## ACTION ITEM
Two lines mark the range in the entries below: the one holding "a property. -/" and the one holding "exact ⟨t, rfl, h⟩". Set down those two and all lines between them, exactly.

Saved data entries

# # # # #

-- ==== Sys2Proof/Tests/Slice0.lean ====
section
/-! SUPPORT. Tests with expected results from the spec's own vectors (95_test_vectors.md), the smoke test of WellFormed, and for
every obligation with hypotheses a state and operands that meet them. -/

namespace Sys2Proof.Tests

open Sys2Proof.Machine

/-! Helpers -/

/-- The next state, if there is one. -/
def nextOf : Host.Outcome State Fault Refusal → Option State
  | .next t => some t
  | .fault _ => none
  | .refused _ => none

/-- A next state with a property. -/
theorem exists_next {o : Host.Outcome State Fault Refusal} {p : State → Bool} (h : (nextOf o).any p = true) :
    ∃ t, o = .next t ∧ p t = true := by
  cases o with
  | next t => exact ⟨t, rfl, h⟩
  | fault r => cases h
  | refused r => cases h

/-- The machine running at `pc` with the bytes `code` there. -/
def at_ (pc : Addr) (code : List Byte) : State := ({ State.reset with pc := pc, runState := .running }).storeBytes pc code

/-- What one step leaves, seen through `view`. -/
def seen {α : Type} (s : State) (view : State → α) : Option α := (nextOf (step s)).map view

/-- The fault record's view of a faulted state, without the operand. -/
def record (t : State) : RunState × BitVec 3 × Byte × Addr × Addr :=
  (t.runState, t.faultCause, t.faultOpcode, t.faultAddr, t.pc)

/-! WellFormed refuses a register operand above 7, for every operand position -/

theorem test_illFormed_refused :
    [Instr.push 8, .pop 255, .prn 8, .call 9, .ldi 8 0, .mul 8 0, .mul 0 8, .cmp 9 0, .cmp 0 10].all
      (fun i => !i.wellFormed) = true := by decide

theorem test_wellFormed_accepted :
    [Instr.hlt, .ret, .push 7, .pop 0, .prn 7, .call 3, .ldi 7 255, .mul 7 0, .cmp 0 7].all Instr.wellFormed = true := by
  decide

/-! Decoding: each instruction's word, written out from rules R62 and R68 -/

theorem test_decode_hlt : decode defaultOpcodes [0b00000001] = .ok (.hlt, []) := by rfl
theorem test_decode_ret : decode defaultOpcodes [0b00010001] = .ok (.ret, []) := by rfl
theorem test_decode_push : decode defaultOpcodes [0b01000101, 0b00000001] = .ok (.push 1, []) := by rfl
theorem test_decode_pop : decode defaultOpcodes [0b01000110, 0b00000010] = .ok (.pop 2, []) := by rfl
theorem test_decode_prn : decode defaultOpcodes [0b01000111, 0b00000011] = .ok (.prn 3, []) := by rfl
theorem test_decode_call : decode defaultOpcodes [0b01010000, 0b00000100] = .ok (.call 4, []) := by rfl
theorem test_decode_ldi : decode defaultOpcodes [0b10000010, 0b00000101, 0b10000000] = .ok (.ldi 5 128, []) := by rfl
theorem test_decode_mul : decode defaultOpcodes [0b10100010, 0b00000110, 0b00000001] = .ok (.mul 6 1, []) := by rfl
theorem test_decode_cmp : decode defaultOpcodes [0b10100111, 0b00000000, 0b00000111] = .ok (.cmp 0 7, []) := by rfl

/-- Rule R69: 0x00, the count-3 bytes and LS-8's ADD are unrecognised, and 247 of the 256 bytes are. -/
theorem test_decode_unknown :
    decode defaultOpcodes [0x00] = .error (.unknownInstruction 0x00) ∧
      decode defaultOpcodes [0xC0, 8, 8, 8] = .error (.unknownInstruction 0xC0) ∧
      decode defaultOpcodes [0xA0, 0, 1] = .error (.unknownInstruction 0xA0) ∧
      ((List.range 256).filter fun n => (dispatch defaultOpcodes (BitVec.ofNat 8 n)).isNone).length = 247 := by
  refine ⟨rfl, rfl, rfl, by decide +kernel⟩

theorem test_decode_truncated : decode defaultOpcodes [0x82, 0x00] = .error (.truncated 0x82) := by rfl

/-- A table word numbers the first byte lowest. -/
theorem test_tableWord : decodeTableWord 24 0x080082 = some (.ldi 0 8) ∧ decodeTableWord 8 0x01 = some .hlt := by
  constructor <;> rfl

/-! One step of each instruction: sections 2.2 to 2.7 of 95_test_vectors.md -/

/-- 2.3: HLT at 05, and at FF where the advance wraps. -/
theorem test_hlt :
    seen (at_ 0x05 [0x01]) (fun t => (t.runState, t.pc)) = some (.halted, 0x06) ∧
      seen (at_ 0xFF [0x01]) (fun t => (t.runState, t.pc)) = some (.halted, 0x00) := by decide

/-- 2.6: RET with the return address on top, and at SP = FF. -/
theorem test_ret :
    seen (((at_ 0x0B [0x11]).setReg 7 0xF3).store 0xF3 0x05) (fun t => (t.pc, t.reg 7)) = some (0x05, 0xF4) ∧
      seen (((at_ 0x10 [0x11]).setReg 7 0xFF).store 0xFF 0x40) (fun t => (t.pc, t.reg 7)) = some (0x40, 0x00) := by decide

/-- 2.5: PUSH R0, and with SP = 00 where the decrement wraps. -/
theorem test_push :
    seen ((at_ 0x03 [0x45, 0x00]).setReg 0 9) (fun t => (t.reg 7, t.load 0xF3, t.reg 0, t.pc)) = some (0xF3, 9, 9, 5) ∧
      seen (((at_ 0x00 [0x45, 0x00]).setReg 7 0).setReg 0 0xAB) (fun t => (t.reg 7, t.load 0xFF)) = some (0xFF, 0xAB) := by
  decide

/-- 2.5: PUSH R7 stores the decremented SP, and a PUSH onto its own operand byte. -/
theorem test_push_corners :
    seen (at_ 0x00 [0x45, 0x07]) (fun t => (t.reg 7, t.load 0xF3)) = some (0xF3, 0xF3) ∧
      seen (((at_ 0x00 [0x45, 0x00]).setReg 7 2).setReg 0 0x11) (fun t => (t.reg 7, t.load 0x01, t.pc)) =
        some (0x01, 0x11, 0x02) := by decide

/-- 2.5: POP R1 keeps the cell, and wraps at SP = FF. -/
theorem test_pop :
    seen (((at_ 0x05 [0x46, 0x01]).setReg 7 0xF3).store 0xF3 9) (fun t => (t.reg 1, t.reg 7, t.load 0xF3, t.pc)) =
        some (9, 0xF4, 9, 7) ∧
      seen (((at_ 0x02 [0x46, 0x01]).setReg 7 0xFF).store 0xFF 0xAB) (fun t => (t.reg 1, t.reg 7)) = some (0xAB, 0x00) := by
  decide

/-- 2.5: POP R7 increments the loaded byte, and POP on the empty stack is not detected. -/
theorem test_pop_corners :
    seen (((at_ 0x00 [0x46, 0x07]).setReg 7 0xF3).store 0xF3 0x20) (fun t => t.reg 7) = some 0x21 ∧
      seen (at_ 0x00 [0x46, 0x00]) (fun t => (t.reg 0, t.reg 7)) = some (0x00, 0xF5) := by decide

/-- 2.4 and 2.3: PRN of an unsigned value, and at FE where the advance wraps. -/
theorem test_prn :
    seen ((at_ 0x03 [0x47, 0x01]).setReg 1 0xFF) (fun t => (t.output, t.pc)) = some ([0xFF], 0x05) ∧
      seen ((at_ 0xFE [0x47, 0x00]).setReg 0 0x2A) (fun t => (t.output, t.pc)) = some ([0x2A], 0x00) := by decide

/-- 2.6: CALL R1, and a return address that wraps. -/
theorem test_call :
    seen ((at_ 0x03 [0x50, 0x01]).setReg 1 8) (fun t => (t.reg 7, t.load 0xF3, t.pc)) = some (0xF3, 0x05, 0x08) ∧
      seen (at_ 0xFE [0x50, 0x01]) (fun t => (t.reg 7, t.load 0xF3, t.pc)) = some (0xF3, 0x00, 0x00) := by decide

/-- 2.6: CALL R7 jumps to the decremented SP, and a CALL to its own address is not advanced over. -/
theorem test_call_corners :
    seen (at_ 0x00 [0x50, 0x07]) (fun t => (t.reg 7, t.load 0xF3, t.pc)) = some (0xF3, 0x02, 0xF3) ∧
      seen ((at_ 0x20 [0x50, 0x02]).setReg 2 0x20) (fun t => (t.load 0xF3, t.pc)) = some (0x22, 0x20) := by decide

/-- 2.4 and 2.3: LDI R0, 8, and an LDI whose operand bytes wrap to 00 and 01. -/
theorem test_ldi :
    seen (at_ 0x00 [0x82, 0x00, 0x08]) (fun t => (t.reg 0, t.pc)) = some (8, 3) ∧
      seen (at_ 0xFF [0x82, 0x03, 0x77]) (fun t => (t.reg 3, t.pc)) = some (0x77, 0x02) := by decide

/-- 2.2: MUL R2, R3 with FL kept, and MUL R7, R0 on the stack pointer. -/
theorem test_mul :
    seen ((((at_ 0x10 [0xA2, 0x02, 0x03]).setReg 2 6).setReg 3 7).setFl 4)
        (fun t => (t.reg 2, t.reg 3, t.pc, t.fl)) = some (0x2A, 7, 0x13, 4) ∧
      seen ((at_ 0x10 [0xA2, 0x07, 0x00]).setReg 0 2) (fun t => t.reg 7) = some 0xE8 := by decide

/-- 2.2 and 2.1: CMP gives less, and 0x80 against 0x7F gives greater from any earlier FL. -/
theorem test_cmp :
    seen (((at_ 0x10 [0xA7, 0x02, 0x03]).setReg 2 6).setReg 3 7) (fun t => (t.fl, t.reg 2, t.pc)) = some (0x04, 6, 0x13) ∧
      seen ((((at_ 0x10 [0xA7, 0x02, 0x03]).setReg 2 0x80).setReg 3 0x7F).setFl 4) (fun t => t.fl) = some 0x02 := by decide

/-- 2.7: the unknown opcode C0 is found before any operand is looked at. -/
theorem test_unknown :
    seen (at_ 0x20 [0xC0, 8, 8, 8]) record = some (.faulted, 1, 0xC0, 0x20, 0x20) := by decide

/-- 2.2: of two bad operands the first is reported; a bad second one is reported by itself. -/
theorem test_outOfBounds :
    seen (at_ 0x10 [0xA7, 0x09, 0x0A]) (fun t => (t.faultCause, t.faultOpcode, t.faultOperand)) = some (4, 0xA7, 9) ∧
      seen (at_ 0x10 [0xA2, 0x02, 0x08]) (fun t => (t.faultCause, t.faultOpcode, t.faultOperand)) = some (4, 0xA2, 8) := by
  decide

# # # # #

## FINAL ANSWER
/-- A next state with a property. -/
theorem exists_next {o : Host.Outcome State Fault Refusal} {p : State → Bool} (h : (nextOf o).any p = true) :
    ∃ t, o = .next t ∧ p t = true := by
  cases o with
  | next t => exact ⟨t, rfl, h⟩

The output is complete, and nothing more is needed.